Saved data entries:
- Opening Delimiter -
-- ==== Sys2Proof/Machine/Step.lean ====
section
/-! DEFINITION. The step: the command at the front of the queue, or one tick of the timebase. -/

namespace Sys2Proof.Machine

/-- One step: the front command is executed with the queue's rest; on an empty queue the timebase ticks
(notes/assumptions/1). -/
def step (s : State) : Host.Outcome State Fault Refusal :=
  match s.pending with
  | [] => .next (tick s)
  | c :: rest => exec c { s with pending := rest }

/-- `s` with the command that a word spells put at the front of its queue; `s` itself where the word spells none. -/
def State.withFetchWord (s : State) (nbits w : Nat) : State :=
  match Sys2Proof.decodeTableWord nbits w with
  | none => s
  | some c => { s with pending := c :: s.pending }

end Sys2Proof.Machine
end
- Closing Delimiter -
**Required action:**
Take from the entries every line that has the string "rest".

**Response below:**
/-- One step: the front command is executed with the queue's rest; on an empty queue the timebase ticks
  | c :: rest => exec c { s with pending := rest }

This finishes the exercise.